Wednesday, August 3, 2011

Fred

But not actually. Mother, grandmother, not father, grandfather. I need a name. Eleanor maybe. 
I have gone through that first day in my head too many times. Every possible way it could happen, and it's sort of killing me. I need to focus on here. Now.  
Who's passing econ with flying colors? This girl. And though I'm not particularly proud, as there is very little mental effort involved, it is a large weight lifted off my shoulders. World History will give me things to write about and it will be wonderful to feel things strongly about the modern world. There are very few things I love more than essaying about something I can support with facts. I'm working on one about the Trail of Tears and the terribly admirable Andrew Jackson. 
I need to type a lot of things up. I need to gain back the simplicity of the March mindset and just write. If only I had the time. Way to go Econ, leeching away all my joys. I didn't even get one lousy episode of Grey's in today. And you know what I also missed, which I will blame you for even though you're a class with no direct effects on my rehearsal schedule? I missed the first carefully, cautiously, quietly line tonight, and when it came up later I was mad. Not really mad, just like. "Ugh, you line. Come back in my brain please."
I walked into the house at 11:12 this evening, and I find myself smiling. You Sir, are finding very odd ways of answering me. Thank you, very much. 
I love speaking slow. I love standing on that stage and not being told I need to jump around and exhibit my energy like a child in order to be good. I believe Ella Fitzgerald planted herself and just sang beautifully. Energy is not necessarily motion, and motion should not imply energy. I am an old woman, in more ways than one, and so I fully intend to stand still and speak. I'm told, nightly, the effect is quite powerful. And to be frank, I am very proud of that. 

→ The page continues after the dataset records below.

/-- The form of a target by itself (04 R89): kind 00 entirely zero, an operand 0 to 4, a write entry 0 to 23. -/
def targetForm (t : Target) : Bool :=
  match (t.extractLsb' 10 2).toNat with
  | 0 => t == 0#12
  | 2 => bits t 9 5 == 0 && decide (bits t 4 0 < 24)
  | _ => decide (bits t 2 0 ≤ 4)

/-- A target names operand `f`. -/
def namesF (t : Target) : Bool := (bits t 11 10 == 1 || bits t 11 10 == 3) && bits t 2 0 == 4

/-- Targets of an instruction by themselves (04 R89, R100, 05 R146): only T0 of `fmt` names `f`, and it names nothing else;
DESIGN CHOICE: a T0 of kind 11 of `call` and `calli`, for which 05 R146 names no check, is check 13 too (log 79). -/
def targetsOk (i : Instr) : Bool :=
  match i with
  | .fmt f => bits f.t0 11 10 == 1 && bits f.t0 2 0 == 4
  | .call f => targetForm f.t0 && !namesF f.t0 && bits f.t0 11 10 != 3
  | .calli f => targetForm f.t0 && !namesF f.t0 && bits f.t0 11 10 != 3
  | i => (targets i).all (fun t => targetForm t && !namesF t)

end Sys2Proof.Machine
end

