-- ==== Sys2Proof/Machine/State.lean ====
section
/-!
DEFINITION. The state of the Buryth K8: everything the specification gives the machine, as plain data.
Tables list only what differs from the default record of their reader; `State.reset` lists nothing.
Bits the manual treats as words (tokens, records, handles) are bit vectors; counts, numbers and addresses are naturals.
-/

namespace Sys2Proof.Machine

/-- Why the machine stops. An architectural fault of the spec is no stop: it is a fault record (10 R302). -/
inductive Fault where
  /-- Raised by `step` when the word of an instruction slot that it is told to fire decodes to no instruction. Safe: the
  placement checks 8, 9 and 12 (04 R109) let no such word reach a plane. -/
  | undecodable
deriving DecidableEq, Repr

/-- What the model refuses to give a meaning. -/
inductive Refusal where
  /-- Raised by an arm of `exec` that has no meaning yet. Safe: nothing can be proved of a run through it. -/
  | notModelled (mnemonic : String)
deriving DecidableEq, Repr

/-! ### Tokens, causes, pending faults -/

/-- A token: a value, a null (04 R91), or the format-and-scale token of `fmt` (03 R67). -/
inductive Tok where
  | val (v : Vec)
  | null
  | fmt (code : BitVec 4) (scale : BitVec 8)
deriving DecidableEq, Repr

/-- Fault causes (10 R303). -/
inductive Cause where
  | blockMalformed | exitConflict | blockIncomplete | codeEcc | codeIntegrity | profileMissing | registerRange
  | pageAbsent | protection | alignment | pageUnresolved | dataEcc | linkLost
  | queueTimeout | mailboxTimeout | ringTimeout | barrierTimeout | eventTimeout | syncTimeout
  | tileLive | matrixShape | weightFormat | swTrap | sysCall | undoLogFull | replayDiverged | breakpoint
  | traverseConfig
deriving DecidableEq, Repr

/-- A fault held in an instance until it is oldest (02 R27), with what its record will hold (10 R302, R306). -/
structure Pend where
  cause : Cause
  loc : BitVec 8 := 0#8
  check : BitVec 5 := 0#5
  w2 : Word := 0#64
  w3 : Word := 0#64
  w4 : Word := 0#64
deriving DecidableEq, Repr

/-! ### Blocks -/

/-- A block as it stands in memory (04 R80): header words, entries, and the words of its chunks. -/
structure Block where
  hdw0 : Word
  hdw1 : Word
  reads : List (BitVec 32)
  writes : List (BitVec 16)
  exits : List (BitVec 32)
  w240 : Word
  w248 : Word
  words : List Word
  /-- Body chunks of the block as it stands in memory, which fix its fall-through address (05 R146, 04 R112). -/
  memChunks : Nat
deriving DecidableEq, Repr

/-! ### Traverse sets (17) -/

/-- States of a traverse set (17 R459). -/
inductive TState where
  | free | opened | running | draining | closed
deriving DecidableEq, Repr

/-- A stage (17 R454, R456, R462); one without a template launches nothing. -/
structure Stage where
  kind : Nat
  template : Option Vec
  queue : Word
  pass16 : Nat := 32768
  passes : Nat := 0
  verdicts : Nat := 0
  /-- Slots queued here, oldest first; those that uncommitted `trvtake` instructions have reserved stay until the commit. -/
  fifo : List Nat := []
  /-- Taken and not done. -/
  taken : List Nat := []
  /-- Launches to append (17 R457). -/
  launches : List Nat := []
deriving DecidableEq, Repr

/-- A record in a slot, as its router knows it (17 R455). -/
structure TRec where
  seq : Nat
  len : Nat
  done : Nat
  drop : Bool
deriving DecidableEq, Repr

/-- A traverse set. -/
structure TSet where
  st : TState := .free
  tgen : Nat := 0
  base : Nat := 0
  nslots : Nat := 0
  nwin : Nat := 8
  lfsr : BitVec 32 := 1#32
  stages : List Stage := []
  /-- Records by slot. -/
  slots : Tbl TRec := []
  seqNext : Nat := 0
  verdicts : Nat := 0
  done : Nat := 0
  dropped : Nat := 0
  home : Nat := 0
  /-- Group of the thread that opened it: the issuer of the launches that the router appends (log 32). -/
  gid : Nat := 0
  /-- Leaves of its record area that it holds LOCKED (17 R464). -/
  locks : List Nat := []
  aborted : Bool := false
deriving DecidableEq, Repr

/-! ### Effects an instance performs at its commit -/

/-- Atomic operations (08 R257). -/
inductive AmoOp where
  | add | fadd | min | max | and | or | xor | swap | cas | inc | dec
deriving DecidableEq, Repr

/-- Where a completion token goes (08 R249). -/
structure Compl where
  kind : BitVec 4 := 0#4
  tgt : BitVec 12 := 0#12
  grid : Nat := 0
  arg : BitVec 32 := 0#32
  tag : Word := 0#64
deriving DecidableEq, Repr

/-- Memory spaces of a stream or a copy (08 R236, R248). -/
inductive Space where
  | global | scratch | port | shadow
deriving DecidableEq, Repr

/-- Copy engine requests: straight, two-dimensional, row gather (08 R247), and the collective of 18 R485. -/
inductive CopyKind where
  | straight | rows | gather
deriving DecidableEq, Repr

/-- A copy descriptor read and checked (08 R247-R249). -/
structure CopyDesc where
  kind : CopyKind
  dst : Nat
  src : Nat
  rowLen : Nat
  rows : Nat
  dpitch : Nat
  spitch : Nat
  list : Nat
  sspace : Space
  dspace : Space
  shadow : Nat
  tagen : Bool
  ctag : Nat
  compl : Compl
  scope : Nat
  /-- The first scratchpad key past the window that a row gather reads (08 R250). -/
  slim : Nat := 0
deriving DecidableEq, Repr

/-- The configuration of a stream (08 R236). -/
structure StreamCfg where
  ty : BitVec 4
  write : Bool
  space : Space
  base : Nat
  count0 : Nat
  count1 : Nat
  count2 : Nat
  stride0 : Int
  stride1 : Int
  stride2 : Int
deriving DecidableEq, Repr

/-- One effect that an instruction of an instance performs at the commit (02 R28, R30). -/
inductive Eff where
  /-- Bytes of a global store, lowest address first (08 R233-R234); a release at a scope for `stl` (0: none). -/
  | store (bytes : List Host.Cell) (relScope : Nat)
  /-- Bytes of a scratchpad store on a grid (08 R233, R280). -/
  | spStore (grid : Nat) (bytes : List Host.Cell)
  /-- An atomic performed at commit (08 R258). -/
  | amo (op : AmoOp) (ty : BitVec 4) (scope : Nat) (ord : BitVec 2) (addr : Nat) (b : Word) (c : Word)
  /-- An atomic that was performed early; its commit part is its release, if any, and its flags (08 R258). -/
  | amoDone (scope : Nat) (ord : BitVec 2)
  | scfg (stream : Nat) (cfg : StreamCfg) (frames : List (Nat × Nat))
  | sread (stream : Nat) (n : Nat)
  | swrite (stream : Nat) (ty : BitVec 4) (v : Vec)
  | sclose (stream : Nat)
  | ldfwd (addr : Nat) (dest : Word)
  | fence (kind : BitVec 4) (scope : Nat)
  | cwb (scope : Nat) (base : Nat) (len : Nat)
  | cinv (scope : Nat) (base : Nat) (len : Nat)
  | copy (d : CopyDesc)
  | ashadow (handle : Nat) (base : Nat) (len : Nat) (frames : List Nat)
  | apubPublish (handle : Nat) (scope : Nat)
  | apubDiscard (handle : Nat)
  | setsr (num : Nat) (v : Word)
  | compose (first : Nat) (width : Nat) (slots : List (Nat × Nat))
  | launch (q : Nat) (rcd : Vec)
  | qpush (q : Nat) (v : Vec)
  | qpop (q : Nat) (idx : Nat)
  | mbsend (thread : Nat) (prio : Nat) (v : Vec)
  | mbrecv (prio : Nat) (seq : Nat)
  | mcput (q : Nat) (mask : Nat) (v : Vec)
  | mctake (q : Nat) (slot : Nat) (member : Nat)
  | spawn (cont : Word) (frame : Nat) (tag : Word)
  | syncNext (frame : Nat) (entry : Option (Nat × Nat))
  | evsig (thread : Nat) (latch : Nat)
  | evwait (cleared : BitVec 16)
  | binitAlloc (num : Nat) (cfg : Word)
  | binitFree (num : Nat) (bgen : Nat)
  | arrive (num : Nat) (bgen : Nat) (drop : Bool)
  | fork (rnum : Nat) (rid : Nat) (drnum : Nat) (drid : Nat) (frames : List Nat) (q : Nat) (rcd : Vec)
  | join (rnum : Nat)
  | regionDecl (num : Nat) (desc : Vec)
  | regionDrop (num : Nat)
  | trvopen (num : Nat) (set : TSet)
  | trvput (num : Nat) (tgen : Nat) (slot : Nat) (v : Vec) (rest : Nat) (len : Nat)
  | trvtake (num : Nat) (tgen : Nat) (stage : Nat) (slot : Nat)
  | trvdone (num : Nat) (tgen : Nat) (slot : Nat) (seq : Nat) (stage : Nat) (drop : Bool)
  | trvclose (num : Nat) (tgen : Nat) (abort : Bool)
  | fresume (entry : Nat) (action : Nat) (target : Nat)
  | pgadvise (sub : Nat) (base : Nat) (len : Nat)
  | acoll (desc : Vec) (members : BitVec 256) (kind : Nat) (rop : Nat) (typ : Nat)
  | station (n : Nat)
  | dmark (mark : Nat) (v : Word)
  | brkp (num : Nat)
  | hint (addr : Nat)
  | trap (sys : Bool) (arg : Word)
  | yield
  | event (kind : Nat) (source : Word) (value : Vec)   -- a replay event to be recorded (19 R503)
deriving DecidableEq, Repr

/-- A load, a store or a null seen by the load-store queue of an instance (02 R33-R34). -/
structure Access where
  lsid : Nat
  idx : Nat
  /-- Byte addresses with the values read or to be stored; empty for a null. -/
  bytes : List Host.Cell
  isStore : Bool
  /-- Read or written in the scratchpad of a grid in place of global memory. -/
  scratch : Option Nat
deriving DecidableEq, Repr
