/-- Slice and set of a 256-byte line. DESIGN CHOICE: the bits above the 128 slices number the 1,024 sets (log 82). -/
def l2Place (q : Nat) : Nat × Nat := (homeSlice (256 * q), q / 128 % Config.l2Sets)
/-- The ways in use of a set: 256-byte line, RID, and the context that allocated it. -/
def Dev.l2Held (d : Dev) (p : Nat × Nat) : List (Nat × Nat × Nat) :=
  ((d.l2.filter (fun l => l2Place (l.line / 8) == p)).map (fun l => (l.line / 8, l.rid, l.ctx))).eraseDups
/-- Ways of a set that contexts may use: one is log staging while any context of the package logs (19 R496). -/
def Dev.l2Open (d : Dev) : Nat := if d.ctxs.any (fun c => c.2.undoEn && c.2.log.configured) then Config.l2Ways - 1 else Config.l2Ways
/-- Way quota of a context's bind record (13 R368), less the way of the log staging; without a record it may use every way. A quota
is never below one way (log 82). -/
def Dev.l2Quota (d : Dev) (c : Nat) : Nat :=
  match (d.ctx c).plat with
  | some p => max 1 (bits p.bctl 20 16 - (Config.l2Ways - d.l2Open))
  | none => d.l2Open
/-- The sectors of a 256-byte line. -/
def Dev.l2Sectors (d : Dev) (q rid : Nat) : List L2Line := d.l2.filter (fun l => l.line / 8 == q && l.rid == rid)
/-- The ways of which one has to go before a context allocates a line: its own once it holds its quota in the set, any when
the set is full; none while there is room, or while the line is there. -/
def Dev.l2Crowd (d : Dev) (c q rid : Nat) : List (Nat × Nat × Nat) :=
  if !(d.l2Sectors q rid).isEmpty then []
  else
    let held := d.l2Held (l2Place q)
    let mine := held.filter (fun y => y.2.2 == c)
    if d.l2Quota c ≤ mine.length then mine else if d.l2Open ≤ held.length then held else []
/-- A line dropped. -/
def Dev.l2Drop (d : Dev) (q rid : Nat) : Dev := { d with l2 := d.l2.filter (fun l => !(l.line / 8 == q && l.rid == rid)) }
/-- The context that a sector of a line is allocated to: the one that allocated the line. -/
def Dev.l2Owner (d : Dev) (c q rid : Nat) : Nat := match d.l2Sectors q rid with | l :: _ => l.ctx | [] => c
/-- A sector that a read brings in. Room is made by a clean line, chosen freely; where every line that may go is dirty the sector
is not kept (log 82). -/
def Dev.l2Fill (d : Dev) (c : Nat) (l : L2Line) : Dev :=
  let q := l.line / 8
  let l := { l with ctx := d.l2Owner c q l.rid }
  match d.l2Crowd c q l.rid with
  | [] => d.l2Set l
  | crowd =>
    match crowd.filter (fun y => (d.l2Sectors y.1 y.2.1).all (fun m => m.dirty == 0#32)) with
    | [] => d
    | v :: vs =>
      let f := d.fresh
      let y := (v :: vs).getD (f.1 % (vs.length + 1)) v
      (f.2.l2Drop y.1 y.2.1).l2Set l

/-- A 256-byte line of the host window written back, L1 bytes after those of the L2, and invalidated everywhere (R475). -/
def W.dropHost (w : W) (line : Nat) : W :=
  let at2 := w.d.l2.filter (fun l => l.line / 8 == line)
  let w := at2.foldl (fun w l => w.homeWrite 0 0 (maskCells l.line l.dirty l.data)) w
  let at1 := w.d.grids.flatMap (fun g => g.2.l1.filter (fun l => l.line / 8 == line))
  let w := at1.foldl (fun w l => w.homeWrite 0 0 (maskCells l.line l.owned l.data)) w
  { w with d := { w.d with
      l2 := w.d.l2.filter (fun l => l.line / 8 != line),
      grids := w.d.grids.map (fun g => (g.1, { g.2 with l1 := g.2.l1.filter (fun l => l.line / 8 != line) })) } }
/-- Room in the filter for a line that the L2 is about to take: a full filter gives up an entry chosen freely (R475). -/
def W.filterRoom (w : W) (line : Nat) : W :=
  if !w.isHost (32 * line) || w.reach (32 * line) != .served then w
  else
    let held := w.filterLines (line / 8 % 2)
    if held.contains (line / 8) || decide (held.length < Config.filterEntries) then w
    else
      let owned := fun (q : Nat) => w.d.grids.any (fun g => g.2.l1.any (fun l => l.line / 8 == q && l.owned != 0#32))
      let free := held.filter (fun q => !owned q)
      let from_ := if free.isEmpty then held else free
      let f := w.d.fresh
      match from_[f.1 % from_.length]? with
      | some v => W.dropHost { w with d := f.2 } v
      | none => w

/-- A local line that an access finds or allocates in the L2 (08 R226): translation happens on a miss only. -/
def W.l2Use (w : W) (c rid line : Nat) : W :=
  match w.d.l2Find line rid with
  | some _ => w
  | none =>
    let w := w.touch (32 * line)
    { w with d := w.d.l2Fill c ⟨line, rid, c, allMask, 0#32, 0#256⟩ }

/-- Room for a line of another package or of the host that a write allocates (08 R222): a line chosen freely leaves, its dirty
bytes written to their home; one whose home is not reachable stays (log 82). -/
def W.l2Room (w : W) (c line : Nat) : W :=
  let q := line / 8
  let free := fun (y : Nat × Nat × Nat) => (w.d.l2Sectors y.1 y.2.1).all (fun m =>
    m.dirty == 0#32 || (w.reach (32 * m.line) == .served && !w.d.snooping m.line))
  match (w.d.l2Crowd c q 0).filter free with
  | [] => w
  | v :: vs =>
    let f := w.d.fresh
    let y := (v :: vs).getD (f.1 % (vs.length + 1)) v
    let w := (f.2.l2Sectors y.1 y.2.1).foldl (fun (w : W) m => w.homeWrite m.ctx 0 (maskCells m.line m.dirty m.data)) { w with d := f.2 }
    { w with d := w.d.l2Drop y.1 y.2.1 }

/-- A line of a page that migrates or is evicted: what the L2 holds of it is served without a translation (15 R415); a miss waits. -/
def W.heldLine (w : W) (c rnum line : Nat) : Rd (List Byte) :=
  let x := 32 * line
  if w.cutOff x then .waits
  else
    match w.d.l2Find line ((w.d.ctx c).ridOf rnum x) with
    | none => .waits
    | some l =>
      if w.isLocal x then
        (match w.writeKey c rnum x with
          | some key => if w.d.poison.any (fun k => decide (key ≤ k) && decide (k < key + 32)) then .ecc else .ok (w.rds key 32)
          | none => .waits)
      else if l.valid = allMask then .ok (lineBytes l.data) else .waits

/-- The 32 bytes of a line at its PACKAGE point, as a revision of a context sees them; an L2 line of another package or of
the host is filled (09 R263). -/
def W.home (w : W) (c rnum line : Nat) : Rd (List Byte) × W :=
  let x := 32 * line
  if w.d.snooping line then (.waits, w)
  else
    match w.translate c rnum x with
    | .absent => (.absent, w)
    | .waits => (w.heldLine c rnum line, w)
    | .noRegion => (.noRegion, w)
    | .ok key _ =>
      let ecc := w.d.poison.any (fun k => decide (key ≤ k) && decide (k < key + 32))
      if w.isLocal x then (if ecc then .ecc else .ok (w.rds key 32), w.l2Use c ((w.d.ctx c).ridOf rnum x) line)
      else
        match w.d.l2Find line with
        | some l =>
          if l.valid = allMask then (.ok (lineBytes l.data), w)
          else if w.reach x != .served then (if w.reach x == .lost then .lost else .waits, w)
          else if ecc then (.ecc, w)
          else
            let bs := mergeLine l.valid (lineBytes l.data) (w.rds key 32)
            let w := w.touch x
            (.ok bs, { w with d := w.d.l2Set { l with valid := allMask, data := packLine bs } })
        | none =>
          if w.reach x != .served then (if w.reach x == .lost then .lost else .waits, w)
          else if ecc then (.ecc, w)
          else
            let w := (w.touch x).filterRoom line
            let bs := w.rds key 32
            (.ok bs, { w with d := w.d.l2Fill c ⟨line, 0, c, allMask, 0#32, packLine bs⟩ })

/-- A line the host may hold (18 R476): the device asks for it back before it writes it. -/
def Dev.hostMay (d : Dev) (line : Nat) : Bool := d.hostHeld.contains line

/-- Bytes of one line performed at its PACKAGE point: the frame of a local line, the L2 line of another package or the host
(09 R263). A write to a local line that the host may hold waits for a back-invalidate snoop (18 R476). -/
def W.pkgWriteLine (w : W) (c rnum line : Nat) (cs : List Host.Cell) : W :=
  match cs with
  | [] => w
  | (x, _) :: _ =>
    if w.isLocal x then
      match w.d.hostMay line with
      | true =>
        let w := w.cow c rnum x
        match w.writeKey c rnum x with
        | some key =>
          let r : Remote := ⟨.snoop line (cs.map (fun p => (key + p.1 - x, p.2))), c, w.g.domId, 0, line, w.d.cycle⟩
          { w with d := { w.d with remotes := w.d.remotes ++ [r] } }
        | none => w
      | false => W.homeWrite (w.l2Use c ((w.d.ctx c).ridOf rnum x) line) c rnum cs
    else
      let w := (w.filterRoom line).l2Room c line
      let l := (w.d.l2Find line).getD ⟨line, 0, w.d.l2Owner c (line / 8) 0, 0#32, 0#32, 0#256⟩
      let m := cellMask cs
      let new := (List.range 32).map (fun i => (cellAt cs (32 * line + i)).getD 0#8)
      { w with d := w.d.l2Set { l with valid := l.valid ||| m, dirty := l.dirty ||| m,
                                       data := packLine (mergeLine m new (lineBytes l.data)) } }
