-- ==== Sys2Proof/Machine/UndoLog.lean ====
section
/-!
DEFINITION. The undo log (19 R494-R499): entries, segments and chunks, the full modes, and what a performed write logs.
-/

namespace Sys2Proof.Machine

/-- Units of 64 bytes of an entry (R495). -/
def LogEnt.units (e : LogEnt) : Nat := match e with | .reg _ _ _ _ => 2 | _ => 1

/-- n64 words of an entry in memory. -/
def LogEnt.words (e : LogEnt) : List Nat :=
  let line := fun (v : BitVec 256) => (List.range 4).map (fun k => (v.extractLsb' (64 * k) 64).toNat)
  match e with
  | .line rid mask addr seq who old => [1 + rid % 2 ^ 12 * 2 ^ 4 + mask.toNat * 2 ^ 32, addr, seq % 2 ^ 48, who] ++ line old
  | .scratch mask addr seq who old => [2 + mask.toNat * 2 ^ 32, addr, seq % 2 ^ 48, who] ++ line old
  | .reg num seq who old => [3 + num * 2 ^ 4, seq, who, 0] ++ (List.range 8).map (fun k => (vlane old k).toNat) ++ [0, 0, 0, 0]
  | .object kind seq who ident old =>
    [4 + kind * 2 ^ 4, seq, who, ident.toNat] ++ (List.range 4).map (fun k => (old.getD k 0#64).toNat)
  | .commit blk seq time flags prng who regs lines _ _ _ =>
    [5, blk, seq, time, flags.toNat, prng.toNat, who, regs % 2 ^ 16 + lines % 2 ^ 32 * 2 ^ 16]
  | .marker n time => [6 + n * 2 ^ 32, time, 0, 0, 0, 0, 0, 0]
  | .monument kind n addr seq time => [7 + kind * 2 ^ 4 + n * 2 ^ 32, addr, seq, time, 0, 0, 0, 0]

/-- Chunks that segments hold. -/
def Log.chunks (l : Log) : List Nat := (l.segs.flatMap (fun s => s.2.ents.map Prod.fst)).eraseDups
/-- A free chunk. -/
def Log.freeChunk (l : Log) : Option Nat :=
  let used := l.chunks
  (List.range (l.len / 65536)).find? (fun k => !used.contains k)

/-- An entry placed in a segment: the log with it, its chunk and the unit it starts at. -/
def Log.put (l : Log) (seg : Nat) (e : LogEnt) : Option (Log × Nat × Nat) :=
  let s := l.segs.get seg {}
  let here := fun (chunk off : Nat) =>
    ({ l with segs := l.segs.set seg { s with ents := s.ents ++ [(chunk, e)], off := off + e.units } }, chunk, off)
  match s.ents.getLast? with
  | some (k, _) => if s.off + e.units ≤ 1024 then some (here k s.off) else l.freeChunk.map (fun k => here k 0)
  | none => l.freeChunk.map (fun k => here k 0)

/-- An entry other than a marker, with the pending marker before it (R494): what is written where. -/
def Log.place (l : Log) (seg : Nat) (e : LogEnt) (now : Nat) : Option (Log × List (Nat × Nat × LogEnt)) :=
  -- a segment that holds no chunk keeps the number of the current station as its marker
  let fresh : Segment := { marker := if l.begun then some l.station else none }
  let s := l.segs.get seg fresh
  match s.marker with
  | none => (l.put seg e).map (fun r => (r.1, [(r.2.1, r.2.2, e)]))
  | some n =>
    let m := LogEnt.marker n now
    match l.put seg m with
    | none => none
    | some (l1, k1, o1) =>
      let l1 := { l1 with segs := l1.segs.set seg { l1.segs.get seg fresh with marker := none } }
      (l1.put seg e).map (fun r => (r.1, [(k1, o1, m), (r.2.1, r.2.2, e)]))

/-- Entries placed one after the other. -/
def Log.placeAll (l : Log) (es : List (Nat × LogEnt)) (now : Nat) : Option (Log × List (Nat × Nat × LogEnt)) :=
  es.foldl (fun acc e => acc.bind (fun q => (q.1.place e.1 e.2 now).map (fun r => (r.1, q.2 ++ r.2)))) (some (l, []))

/-- Windows older than a station freed (R498). -/
def Log.trim (l : Log) (n : Nat) : Log :=
  let after := fun (s : Segment) =>
    let rest := s.ents.dropWhile (fun e => match e.2 with | .marker k _ => decide (k < n) | _ => true)
    if rest.isEmpty then (match s.marker with | some k => if n ≤ k then { s with ents := [] } else s | none => s)
    else { s with ents := rest }
  { l with segs := l.segs.map (fun s => (s.1, after s.2)), oldest := max l.oldest n }

/-- Bytes in use. -/
def Log.inUse (l : Log) : Nat := 65536 * l.chunks.length

/-- Logging is on for a context. -/
def Ctx.logging (c : Ctx) : Bool := c.undoEn && c.log.configured

/-- Whether entries have room (R498): the log to write them to, a wait, or UNDO_LOG_FULL. -/
inductive Gate where
  | ok (l : Log)
  | wait
  | trap
deriving DecidableEq, Repr

/-- Room in WRAP mode: the oldest windows dropped until the entries fit. -/
def Log.wrapFor (l : Log) (es : List (Nat × LogEnt)) (fuel : Nat) : Gate :=
  match fuel with
  | 0 => .wait
  | n + 1 =>
    match l.taken.reverse.find? (fun k => decide (l.oldest < k)) with
    | none => .wait
    | some k =>
      let l := l.trim k
      if (l.placeAll es 0).isSome then .ok l else Log.wrapFor l es n

/-- The gate of entries of a context. -/
def Ctx.logGate (c : Ctx) (es : List (Nat × LogEnt)) : Gate :=
  if !c.logging then .ok c.log
  else if (c.log.placeAll es 0).isSome then .ok c.log
  else if c.log.mode = 1 then c.log.wrapFor es (c.log.taken.length + 1)
  else if c.log.mode = 2 then .trap
  else .wait

/-- Entries written to the log of a context; those that find no room are lost (only an entry that no gate asked about). At
75 % a request is raised under DRAIN_HA (R498, 10 R522). -/
def W.logWrite (w : W) (c : Nat) (es : List (Nat × LogEnt)) : W :=
  let k := w.d.ctx c
  if !k.logging then w
  else
    match k.log.placeAll es w.d.now with
    | none => w
    | some (l, at_) =>
      let w := at_.foldl (fun w p =>
        w.pkgWrite c 0 (cellsAt (k.log.base + 65536 * p.1 + 64 * p.2.1) (p.2.2.words.flatMap (leBytes 8)))) w
      let full := decide (3 * l.len ≤ 4 * l.inUse)
      let ask := full && !l.asked75 && (w.d.bctl c).getLsbD 30
      let d := w.d.modCtx c (fun q => { q with log := { l with asked75 := full && (l.asked75 || ask) } })
      { w with d := if ask then d.request 7 8 [d.ident c, BitVec.ofNat 64 l.base, BitVec.ofNat 64 l.inUse,
          BitVec.ofNat 64 (l.oldest % 2 ^ 32 + l.station * 2 ^ 32), BitVec.ofNat 64 d.now] else d }

/-- Who a thread is, in entries. -/
def Thread.who (t : Thread) : Nat := t.gid % 2 ^ 32 + t.tnum * 2 ^ 32
/-- The segment of the grid a thread's objects log in: core grid 0. -/
def Thread.seg (t : Thread) : Nat := 128 + t.first

/-- Line entries of a write of local lines: the old bytes as the home holds them (R495). -/
def W.lineEnts (w : W) (c rnum seq who : Nat) (cs : List Host.Cell) : List (Nat × LogEnt) :=
  (linesOf (cs.filter (fun p => w.isLocal p.1))).map (fun l =>
    let x := 32 * l
    let old := match w.writeKey c rnum x with | some key => w.rds key 32 | none => []
    (homeSlice x, .line ((w.d.ctx c).ridOf rnum x) (cellMask (cellsIn l cs)) x seq who (packLine old)))

/-- The kind of monument that a write to an address leaves: 1 another package, 2 the host window (R499). -/
def W.monumentOf (w : W) (x : Nat) : Option Nat := if w.isLocal x then none else if w.isHost x then some 2 else some 1

/-- Monuments of a write, in the segment of core grid 0 of its thread. -/
def W.monuments (w : W) (c : Nat) (t : Thread) (seq : Nat) (cs : List Host.Cell) : List (Nat × LogEnt) :=
  (linesOf cs).filterMap (fun l => (w.monumentOf (32 * l)).map (fun k =>
    (t.seg, .monument k (w.d.ctx c).log.station (32 * l) seq w.d.now)))

/-- Bytes written at their homes as logged stores (R495, R252, R453): each line's old bytes go to the log first. -/
def W.loggedWrite (w : W) (c rnum seq who : Nat) (cs : List Host.Cell) : W :=
  let w := if (w.d.ctx c).logging then w.logWrite c (w.lineEnts c rnum seq who cs) else w
  w.pkgWrite c rnum cs

end Sys2Proof.Machine
end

It's just so relevant, isn't it? 
Sometimes I think of Severus. Sometimes I think of Dennis. And sometimes, I think that I will end up as myself, no matter what happens today, or tomorrow, next week, next year, the next eighty years (here's to hoping I live that long) and upon death. Me. It's already too late to try and fit Someone Else, nor do I have any desire to do so. And in my consistently unstable mind, I find that to be a staggeringly beautiful thing.